___ Data records

/-- The integer operations on a 32-bit location. -/
theorem atomNew32_integer :
    (∀ ty ∈ [Ty.i32, Ty.n32], atomNew32 m b c .add ty = m + b) ∧
      atomNew32 m b c .min .i32 = (if b.slt m then b else m) ∧ atomNew32 m b c .max .i32 = (if m.slt b then b else m) ∧
      atomNew32 m b c .min .n32 = (if b.ult m then b else m) ∧ atomNew32 m b c .max .n32 = (if m.ult b then b else m) ∧
      atomNew32 m b c .and .b32 = m &&& b ∧ atomNew32 m b c .or .b32 = m ||| b ∧ atomNew32 m b c .xor .b32 = m ^^^ b ∧
      atomNew32 m b c .exch .b32 = b ∧ atomNew32 m b c .cas .n32 = (if m = b then c else m) := by
  unfold atomNew32
  refine ⟨fun _ _ => ?_, ?_, ?_, ?_, ?_, ?_, ?_, ?_, ?_, ?_⟩
  · simp [atomNew, BitVec.setWidth_add]
  · rw [atomNew_min .i32 (w := 32) rfl]; simp [lessWord, tySigned, apply_ite (BitVec.setWidth 32)]
  · rw [atomNew_max .i32 (w := 32) rfl]; simp [lessWord, tySigned, apply_ite (BitVec.setWidth 32)]
  · rw [atomNew_min .n32 (w := 32) rfl]; simp [lessWord, tySigned, apply_ite (BitVec.setWidth 32)]
  · rw [atomNew_max .n32 (w := 32) rfl]; simp [lessWord, tySigned, apply_ite (BitVec.setWidth 32)]
  · simp [atomNew, BitVec.setWidth_and]
  · simp [atomNew, BitVec.setWidth_or]
  · simp [atomNew, BitVec.setWidth_xor]
  · simp [atomNew]
  · rw [atomNew_cas .n32 (w := 32) rfl]; simp [apply_ite (BitVec.setWidth 32)]

/-- A word is its f32 value where it is read from a 64-bit value. -/
theorem tyVal_setWidth (x : Word) : tyVal .f32 (x.setWidth 64).toNat = f32Val x := by
  have hlt := x.isLt
  simp only [tyVal, f32Val, BitVec.toNat_setWidth]
  congr 1
  omega

/-- The sum of an atomic is the correctly rounded one (R190). -/
theorem atomNew32_fadd : atomNew32 m b c .fadd .f32 =
    (farith .add .f32 .rne false [m.setWidth 64, b.setWidth 64] 0#32).1.setWidth 32 := by
  have hexact : exactOf .add (Rm.rne == Rm.rd) ([m.setWidth 64, b.setWidth 64].map fun x => tyVal .f32 x.toNat) =
      (f32Val m).add false (f32Val b) := by
    simp only [List.map_cons, List.map_nil, tyVal_setWidth]
    rfl
  simp only [atomNew32, atomNew, setWidth_setWidth_word, farith, hexact]
  simp [f32Add, f32Rne, roundRne, w32, fmtOf]

/-- Minimum and maximum of floats make the choices of R191. -/
theorem ofNat_minMaxBits (mx : Bool) (x y : BitVec 64) :
    BitVec.ofNat 64 (minMaxBits .f32 mx (x.toNat % 2 ^ 32) (y.toNat % 2 ^ 32)) = minMaxSpec .f32 mx [x, y] :=
  congrArg Prod.fst (congrFun (congrFun (minMaxFn_eq .f32 mx) [x, y]) 0#32)

theorem atomNew32_fmin : atomNew32 m b c .fmin .f32 = (minMaxSpec .f32 false [m.setWidth 64, b.setWidth 64]).setWidth 32 :=
  congrArg (BitVec.setWidth 32) (ofNat_minMaxBits false _ _)

theorem atomNew32_fmax : atomNew32 m b c .fmax .f32 = (minMaxSpec .f32 true [m.setWidth 64, b.setWidth 64]).setWidth 32 :=
  congrArg (BitVec.setWidth 32) (ofNat_minMaxBits true _ _)

end

/-! The elements of an issue (R226, R233) -/

section
variable {s : State} {i : Iss} {d : Opnd} {T : Times} {op : AtomOp} {ty : Ty} {a b c : Opnd} {off : BitVec 12}

/-- A record of single positions of a record of the run is one of the run. -/
theorem Iss.inRun_laneOf {r : Rec} (h : i.inRun r = true) {p : Nat} (hp : p ∈ r.positions) : i.inRun (r.laneOf p) = true := by
  simp only [Iss.inRun, Bool.and_eq_true, List.all_eq_true] at h ⊢
  exact ⟨h.1, by simpa using h.2 p hp⟩

theorem Iss.mem_orderIn {g : Group} {r : Rec} : r ∈ i.orderIn g ↔ r ∈ g.recs ∧ i.inRun r = true := by
  simp only [Iss.orderIn, List.mem_append, mem_foldr_insertRec, Iss.ranges, Iss.lanes, List.mem_filter, Bool.and_eq_true]
  cases r.lane <;> simp

/-- The positions that issue are the guarded ones, whichever records of the run have expanded. -/
theorem Iss.mem_orderIn_expand {sel : Rec → Bool} (hsel : ∀ r, sel r = true → i.inRun r = true) {p : Nat} :
    p ∈ (i.orderIn (i.g.expand sel)).flatMap i.onIn ↔ p ∈ i.onByAge := by
  simp only [List.mem_flatMap, Iss.mem_orderIn, Iss.mem_onByAge, Iss.mem_run]
  constructor
  · rintro ⟨x, ⟨hx, hin⟩, hp⟩
    obtain ⟨r, hr, hx⟩ := List.mem_flatMap.mp hx
    split_ifs at hx with hexp
    · obtain ⟨k, hk, rfl⟩ := List.mem_map.mp hx
      obtain ⟨hpk, hg⟩ := Iss.mem_onIn.mp hp
      obtain rfl : p = k := by simpa using hpk
      simp only [Bool.and_eq_true] at hexp
      exact ⟨r, ⟨hr, hsel r hexp.2⟩, Iss.mem_onIn.mpr ⟨hk, hg⟩⟩
    · obtain rfl := List.mem_singleton.mp hx
      exact ⟨x, ⟨hr, hin⟩, hp⟩
  · rintro ⟨r, ⟨hr, hin⟩, hp⟩
    by_cases hexp : (!r.lane && sel r) = true
    · obtain ⟨hpr, hg⟩ := Iss.mem_onIn.mp hp
      refine ⟨r.laneOf p, ⟨List.mem_flatMap.mpr ⟨r, hr, ?_⟩, Iss.inRun_laneOf hin hpr⟩, Iss.mem_onIn.mpr ⟨by simp, hg⟩⟩
      rw [if_pos hexp]
      exact List.mem_map_of_mem hpr
    · refine ⟨r, ⟨List.mem_flatMap.mpr ⟨r, hr, ?_⟩, hin⟩, hp⟩
      rw [if_neg hexp]
      exact List.mem_singleton_self r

______

Task to carry out
Word for word, copy out the data.

Solution below
/-- The integer operations on a 32-bit location. -/
theorem atomNew32_integer :
    (∀ ty ∈ [Ty.i32, Ty.n32], atomNew32 m b c .add ty = m + b) ∧
      atomNew32 m b c .min .i32 = (if b.slt m then b else m) ∧ atomNew32 m b c .max .i32 = (if m.slt b then b else m) ∧
      atomNew32 m b c .min .n32 = (if b.ult m then b else m) ∧ atomNew32 m b c .max .n32 = (if m.ult b then b else m) ∧
      atomNew32 m b c .and .b32 = m &&& b ∧ atomNew32 m b c .or .b32 = m ||| b ∧ atomNew32 m b c .xor .b32 = m ^^^ b ∧
      atomNew32 m b c .exch .b32 = b ∧ atomNew32 m b c .cas .n32 = (if m = b then c else m) := by
  unfold atomNew32
  refine ⟨fun _ _ => ?_, ?_, ?_, ?_, ?_, ?_, ?_, ?_, ?_, ?_⟩
  · simp [atomNew, BitVec.setWidth_add]
  · rw [atomNew_min .i32 (w := 32) rfl]; simp [lessWord, tySigned, apply_ite (BitVec.setWidth 32)]
  · rw [atomNew_max .i32 (w := 32) rfl]; simp [lessWord, tySigned, apply_ite (BitVec.setWidth 32)]
  · rw [atomNew_min .n32 (w := 32) rfl]; simp [lessWord, tySigned, apply_ite (BitVec.setWidth 32)]
  · rw [atomNew_max .n32 (w := 32) rfl]; simp [lessWord, tySigned, apply_ite (BitVec.setWidth 32)]
  · simp [atomNew, BitVec.setWidth_and]
  · simp [atomNew, BitVec.setWidth_or]
  · simp [atomNew, BitVec.setWidth_xor]
  · simp [atomNew]
  · rw [atomNew_cas .n32 (w := 32) rfl]; simp [apply_ite (BitVec.setWidth 32)]

/-- A word is its f32 value where it is read from a 64-bit value. -/
theorem tyVal_setWidth (x : Word) : tyVal .f32 (x.setWidth 64).toNat = f32Val x := by
  have hlt := x.isLt
  simp only [tyVal, f32Val, BitVec.toNat_setWidth]
  congr 1
  omega

/-- The sum of an atomic is the correctly rounded one (R190). -/
theorem atomNew32_fadd : atomNew32 m b c .fadd .f32 =
    (farith .add .f32 .rne false [m.setWidth 64, b.setWidth 64] 0#32).1.setWidth 32 := by
  have hexact : exactOf .add (Rm.rne == Rm.rd) ([m.setWidth 64, b.setWidth 64].map fun x => tyVal .f32 x.toNat) =
      (f32Val m).add false (f32Val b) := by
    simp only [List.map_cons, List.map_nil, tyVal_setWidth]
    rfl
  simp only [atomNew32, atomNew, setWidth_setWidth_word, farith, hexact]
  simp [f32Add, f32Rne, roundRne, w32, fmtOf]

/-- Minimum and maximum of floats make the choices of R191. -/
theorem ofNat_minMaxBits (mx : Bool) (x y : BitVec 64) :
    BitVec.ofNat 64 (minMaxBits .f32 mx (x.toNat % 2 ^ 32) (y.toNat % 2 ^ 32)) = minMaxSpec .f32 mx [x, y] :=
  congrArg Prod.fst (congrFun (congrFun (minMaxFn_eq .f32 mx) [x, y]) 0#32)

theorem atomNew32_fmin : atomNew32 m b c .fmin .f32 = (minMaxSpec .f32 false [m.setWidth 64, b.setWidth 64]).setWidth 32 :=
  congrArg (BitVec.setWidth 32) (ofNat_minMaxBits false _ _)

theorem atomNew32_fmax : atomNew32 m b c .fmax .f32 = (minMaxSpec .f32 true [m.setWidth 64, b.setWidth 64]).setWidth 32 :=
  congrArg (BitVec.setWidth 32) (ofNat_minMaxBits true _ _)

end

/-! The elements of an issue (R226, R233) -/

section
variable {s : State} {i : Iss} {d : Opnd} {T : Times} {op : AtomOp} {ty : Ty} {a b c : Opnd} {off : BitVec 12}

/-- A record of single positions of a record of the run is one of the run. -/
theorem Iss.inRun_laneOf {r : Rec} (h : i.inRun r = true) {p : Nat} (hp : p ∈ r.positions) : i.inRun (r.laneOf p) = true := by
  simp only [Iss.inRun, Bool.and_eq_true, List.all_eq_true] at h ⊢
  exact ⟨h.1, by simpa using h.2 p hp⟩

theorem Iss.mem_orderIn {g : Group} {r : Rec} : r ∈ i.orderIn g ↔ r ∈ g.recs ∧ i.inRun r = true := by
  simp only [Iss.orderIn, List.mem_append, mem_foldr_insertRec, Iss.ranges, Iss.lanes, List.mem_filter, Bool.and_eq_true]
  cases r.lane <;> simp

/-- The positions that issue are the guarded ones, whichever records of the run have expanded. -/
theorem Iss.mem_orderIn_expand {sel : Rec → Bool} (hsel : ∀ r, sel r = true → i.inRun r = true) {p : Nat} :
    p ∈ (i.orderIn (i.g.expand sel)).flatMap i.onIn ↔ p ∈ i.onByAge := by
  simp only [List.mem_flatMap, Iss.mem_orderIn, Iss.mem_onByAge, Iss.mem_run]
  constructor
  · rintro ⟨x, ⟨hx, hin⟩, hp⟩
    obtain ⟨r, hr, hx⟩ := List.mem_flatMap.mp hx
    split_ifs at hx with hexp
    · obtain ⟨k, hk, rfl⟩ := List.mem_map.mp hx
      obtain ⟨hpk, hg⟩ := Iss.mem_onIn.mp hp
      obtain rfl : p = k := by simpa using hpk
      simp only [Bool.and_eq_true] at hexp
      exact ⟨r, ⟨hr, hsel r hexp.2⟩, Iss.mem_onIn.mpr ⟨hk, hg⟩⟩
    · obtain rfl := List.mem_singleton.mp hx
      exact ⟨x, ⟨hr, hin⟩, hp⟩
  · rintro ⟨r, ⟨hr, hin⟩, hp⟩
    by_cases hexp : (!r.lane && sel r) = true
    · obtain ⟨hpr, hg⟩ := Iss.mem_onIn.mp hp
      refine ⟨r.laneOf p, ⟨List.mem_flatMap.mpr ⟨r, hr, ?_⟩, Iss.inRun_laneOf hin hpr⟩, Iss.mem_onIn.mpr ⟨by simp, hg⟩⟩
      rw [if_pos hexp]
      exact List.mem_map_of_mem hpr
    · refine ⟨r, ⟨List.mem_flatMap.mpr ⟨r, hr, ?_⟩, hin⟩, hp⟩
      rw [if_neg hexp]
      exact List.mem_singleton_self r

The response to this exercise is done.